Below are the entries; return every line among them that holds the word "Settles".

##### Data for analysis #####

theorem State.fillBlock_wb (hf : FillFrame s u) (hw : u.wb = s.segmentWb pass slice lane i)
    (hi : startIndex pass slice ≤ i) (h : u.fillBlock pass slice lane i = .ok t) :
    t.wb = s.segmentWb pass slice lane (i + 1) := by
  cases hd : s.dataIndependent pass slice with
  | true =>
    obtain ⟨J, X, Y, D, -, -, -, -, rfl⟩ := State.fillBlock_eq_ok.1 h
    rw [State.segmentWb_of_dataIndependent hd] at hw ⊢
    rw [State.writeMtx_wb, regenerate_addressWb hd hf hw hi]
  | false =>
    rw [State.segmentWb_of_dataDependent hd] at hw ⊢
    rw [(State.fillBlock_frame h).2.2 ((hf.dataIndependent pass slice).trans hd), hw]

/-! ### The fill of a segment -/

theorem startIndex_le_segLen (hg : s.Geom) (pass slice : Nat) : startIndex pass slice ≤ s.segLen := by
  have := hg.seg_ge
  unfold startIndex
  split <;> omega

/-- The blocks that index i reads are specified (R241, R242). -/
theorem State.SegmentFilled.reads (hg : s.Geom) (hpos : s.legalPosition pass slice lane i)
    (hf : s.fillable pass slice) (h : s.SegmentFilled pass slice lane i s.mtx m) :
    ∃ X Y D, m.read (s.previousFlat slice lane i) = some X ∧
      m.read (s.referenceOf pass slice lane i (s.segmentRandom pass slice lane i X)).flat = some Y ∧
      (s.xorPolicy pass = true → s.mtx.read (s.currentFlat slice lane i) = some D) := by
  have ⟨_, hs, hl, hi, hi'⟩ := hpos
  have hread : ∀ {l c}, l < s.lanes → c < s.laneLen →
      (0 < pass ∨ c < 2 ∨ c < slice * s.segLen ∨ (l = lane ∧ c < slice * s.segLen + i)) →
      ∃ B, m.read (flatIndex s.laneLen l c) = some B := fun hl hc hcase =>
    Option.isSome_iff_exists.1 (h.isSome hf hl hc hcase)
  obtain ⟨X, hX⟩ : ∃ X, m.read (s.previousFlat slice lane i) = some X := by
    refine hread hl (previousColumn_lt hg hs hi') ?_
    rcases previousColumn_cases hg hi with hprev | ⟨hp, -⟩
    · exact .inr (.inr (.inr ⟨rfl, by omega⟩))
    · exact .inl (Nat.pos_of_ne_zero hp)
  obtain ⟨Y, hY⟩ :
      ∃ Y, m.read (s.referenceOf pass slice lane i (s.segmentRandom pass slice lane i X)).flat = some Y := by
    have hr := s.referenceOf_lane_lt (pass := pass) (slice := slice) (i := i) hl (s.segmentRandom pass slice lane i X)
    refine hread hr (s.referenceOf_col_lt hg _) ?_
    rcases s.referenceOf_place hg hpos (s.segmentRandom pass slice lane i X) with ⟨he, hlt⟩ | ⟨-, hlt⟩ | ⟨hp, -⟩
    · exact .inr (.inr (.inr ⟨he, Nat.lt_of_succ_lt hlt⟩))
    · exact .inr (.inr (.inl hlt))
    · exact .inl (Nat.pos_of_ne_zero hp)
  refine ⟨X, Y, (s.mtx.read (s.currentFlat slice lane i)).getD X, hX, hY, fun hx => ?_⟩
  obtain ⟨D, hD⟩ := Option.isSome_iff_exists.1
    (hf lane _ hl (currentColumn_lt hg hs hi') (.inl (State.xorPolicy_iff.1 hx).1))
  rw [State.currentFlat, hD, Option.getD_some]
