-- ==== Sys2Proof/WellFormed.lean ====
section
/-! DEFINITION. The check on an instruction: the constraints the opcode table puts on its row beyond the mask, and which row owns a word that two rows match. -/

namespace Sys2Proof

/-- The check on an instruction: the constraints of its row, and for the general rows `REQ` and `RSP` that no
instance row owns the word (30_encoding.md R73, R75, R76). -/
def WellFormed (p : Params) : Instr → Bool
  | .nop => true
  | .enc => true
  | .decf => true
  | .decp => true
  | .decpStd => true
  | .decpFuel => true
  | .decpRuntime => true
  | .req pid => (p.kindOf pid).isNone
  | .reqStd => true
  | .reqFuel => true
  | .reqRuntime => true
  | .rsp pid f =>
    f.fits 2 && (match p.kindOf pid with
      | none => true
      | some k => !f.fitsKind k)
  | .rspStd f => f.fitsKind .standard
  | .rspFuel f => f.fitsKind .fuel
  | .rspRuntime f => f.fitsKind .runtime

end Sys2Proof
end

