/-- The five named writers each leave the other of the two; every other act leaves both. -/
theorem runAct_keeps {a : Act} {s t : State} (h : runAct a s = .next t) : a.Keeps s t := by
  cases a with
  | session => cases h; exact ⟨fun hne => absurd rfl hne, fun _ _ _ => rfl⟩
  | sessionStore k => exact ⟨fun _ hne => absurd rfl (hne k), fun _ _ _ => conn_actSessionStore h⟩
  | openConn => cases h; exact ⟨fun _ _ => res_openConnection s, fun hne => absurd rfl hne⟩
  | closeConn => cases h; exact ⟨fun _ _ => rfl, fun _ hne => absurd rfl hne⟩
  | sessionOpen => exact ⟨fun _ _ => res_actSessionOpen h, fun _ _ hne => absurd rfl hne⟩
  | cmd c => exact keeps_of_held (held_of_control (control_actCmd h)) _
  | frame w => exact keeps_of_held (held_of_control (control_actFrame h)) _
  | rdfrm => cases h; exact keeps_of_held (held_of_control (control_rdFrm s)) _
  | rdrsp => cases h; exact keeps_of_held (held_of_control (control_rdRsp s)) _
  | rdrdg => cases h; exact keeps_of_held (held_of_control (control_rdRdg s)) _
  | rdqpid => exact keeps_of_held (held_actRdQpid h) _
  | send => exact keeps_of_held (held_actSend h) _
  | recv => exact keeps_of_held (held_actRecv h) _
  | decodePid p bs =>
    simp only [runAct] at h
    split at h
    · cases h; exact keeps_of_held rfl _
    · cases h
  | query p => exact keeps_of_held (held_actQuery h) _
  | takeOutcome => exact keeps_of_held (held_actTakeOutcome h) _
  | seqSend => exact keeps_of_held (held_actSeqSend h) _
  | seqReceive => exact keeps_of_held (held_actSeqReceive h) _
  | seqClassify => exact keeps_of_held (held_actSeqClassify h) _
  | seqReading => exact keeps_of_held (held_actSeqReading h) _
  | seqFinish => exact keeps_of_held (held_actSeqFinish h) _
  | ldpid | ldfrm | rdstat | rdcmd | wrstat | rdres | arrive | encodeRequest | decodeResponse | sessionQuery =>
    cases h; exact keeps_of_held rfl _

/-- Settles O56: passing the step boundary leaves both, and so does each act that is no writer of them. -/
theorem resultsKept : Obligations.ResultsKept := by
  intro s t a hr ha h
  have hk : a.Keeps s.sampled.popAct t := runAct_keeps (step_next_act hr ha h)
  rwa [popAct_frame] at hk

end Sys2Proof.Machine
end

section

namespace Sys2Proof.Machine

/-! ### Step boundaries: reset and idling (70_reset_and_hazards.md R210, R211) -/

/-- Reset leaves the values of 10_state.md R40 whatever state it finds. -/
theorem atReset_applyReset (s : State) : s.applyReset.AtReset := resetValues

/-- With no pending micro step and nothing issued by the host, there is no next act. -/
theorem nextAct_eq_none {s : State} (hseq : s.seq = []) (hhost : s.host = []) : s.nextAct = none := by
  simp [State.nextAct, hseq, hhost]

/-- Settles O2: the step is the reset operation, which copies the transport and the parameters. -/
theorem resetAnyState : Obligations.ResetAnyState := fun s hr =>
  ⟨s.sampled.applyReset, step_of_reset hr, atReset_applyReset s.sampled, rfl, rfl, rfl, rfl, rfl, rfl⟩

#####

• _Response_
/-- Settles O56: passing the step boundary leaves both, and so does each act that is no writer of them. -/
/-- Settles O2: the step is the reset operation, which copies the transport and the parameters. -/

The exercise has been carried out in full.